Question

A large number of liquid drops each of radius r coalesce to from a single drop of radius R. The energy released in the process is converted into kinetic energy of the big drop so formed.
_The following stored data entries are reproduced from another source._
theorem kickOp_within {lp : List Part} {root s : State} (h : Within lp root s) (m : Fin 2) (hl : ∀ p ∈ ([.outbox, .net] : List
    Part), p ∈ lp) : Within lp root (kickOp m s) := by
  unfold kickOp
  repeat' first
    | with_reducible assumption
    | with_reducible apply State.sendPause_within (hl := (parts_trans (by decide) hl))
    | with_reducible apply State.onMac_within (hl := (parts_trans (by decide) hl))
    | with_reducible refine Within.when ?_ fun _ _ => ?_
    | dsimp only
    | with_reducible intro _

theorem execKick_within {s out : State} (m : Fin 2) (e : execKick m s = .next out) : Within [.held, .resp, .outbox, .net] s out :=
    by
  cases e
  repeat' first
    | with_reducible exact Within.refl _ _
    | with_reducible assumption
    | with_reducible apply kickOp_within (hl := (by decide))
    | with_reducible apply State.netAccess_within (hl := (by decide))
    | dsimp only
    | with_reducible intro _

theorem execMacLinkChange_within {s out : State} (m : Fin 2) (up : Bool) (rate : BitVec 2) (e : execMacLinkChange m up rate s =
    .next out) : Within [.regs 0x4a0] s out := by
  cases e
  repeat' first
    | with_reducible exact Within.refl _ _
    | with_reducible assumption
    | ((with_reducible apply State.putB_within (bf := 0x4a0) (mf := (by decide))) <;> first | (rfl; done) | (dsimp only; omega) | (dsimp only [Fld.whole]; omega) | (split <;> first | (rfl; done) | (dsimp only; omega)) | show Within _ _ _)
    | ((with_reducible apply State.put_within 0x4a0 (hb := (by decide))) <;> first | (rfl; done) | (dsimp only; omega) | (dsimp only [Fld.whole]; omega) | (split <;> first | (rfl; done) | (dsimp only; omega)) | show Within _ _ _)
    | with_reducible refine Within.when ?_ fun _ _ => ?_
    | dsimp only
    | with_reducible intro _

theorem State.tsPush_within {lp : List Part} {root s : State} (h : Within lp root s) (m : Fin 2) (e : TsEntry) (hl : ∀ p ∈ ([.regs
    0x4a0, .net] : List Part), p ∈ lp) : Within lp root (State.tsPush s m e) := by
  unfold State.tsPush
  repeat' first
    | with_reducible assumption
    | with_reducible apply State.onMac_within (hl := (parts_trans (by decide) hl))
    | ((with_reducible apply State.inc_within (bf := 0x4a0) (mf := (hl _ (by decide)))) <;> first | (rfl; done) | (dsimp only; omega) | (dsimp only [Fld.whole]; omega) | (split <;> first | (rfl; done) | (dsimp only; omega)) | show Within _ _ _)
    | ((with_reducible apply State.put_within 0x4a0 (hb := (hl _ (by decide)))) <;> first | (rfl; done) | (dsimp only; omega) | (dsimp only [Fld.whole]; omega) | (split <;> first | (rfl; done) | (dsimp only; omega)) | show Within _ _ _)
    | with_reducible apply Within.ite
    | split
    | dsimp only
    | with_reducible intro _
The speed of the big drop is (given, surface tension of liquid T, density $\rho$)

• A. $\sqrt{\frac{T}{\rho}\left(\frac{1}{r}-\frac{1}{R}\right)}$
• B. $\sqrt{\frac{2T}{\rho}\left(\frac{1}{r}-\frac{1}{R}\right)}$
• C. $\sqrt{\frac{T}{4\rho}\left(\frac{1}{r}-\frac{1}{R}\right)}$
• D. $\sqrt{\frac{6T}{\rho}\left(\frac{1}{r}-\frac{1}{R}\right)}$

Answer 1

Answer: (D)

$\sqrt{\frac{6T}{\rho}\left(\frac{1}{r}-\frac{1}{R}\right)}$

Answer 2

When drops combine to form a single drop of radius R.
Then energy released,
$E = 4\pi TR^{3}\left[\frac{1}{r}-\frac{1}{R}\right]$
If this energy is converted into kinetic energy then
$\frac{1}{2}mv^{2} = 4\pi R^{3}T\left[\frac{1}{r}-\frac{1}{R}\right]$
$\frac{1}{2}\times\left[\frac{4}{3}\pi R^{3}\rho\right]v^{2} = 4\pi R^{3}T\left[\frac{1}{r}-\frac{1}{R}\right]$
$v = \sqrt{\frac{6T}{\rho}\left[\frac{1}{r}-\frac{1}{R}\right]}$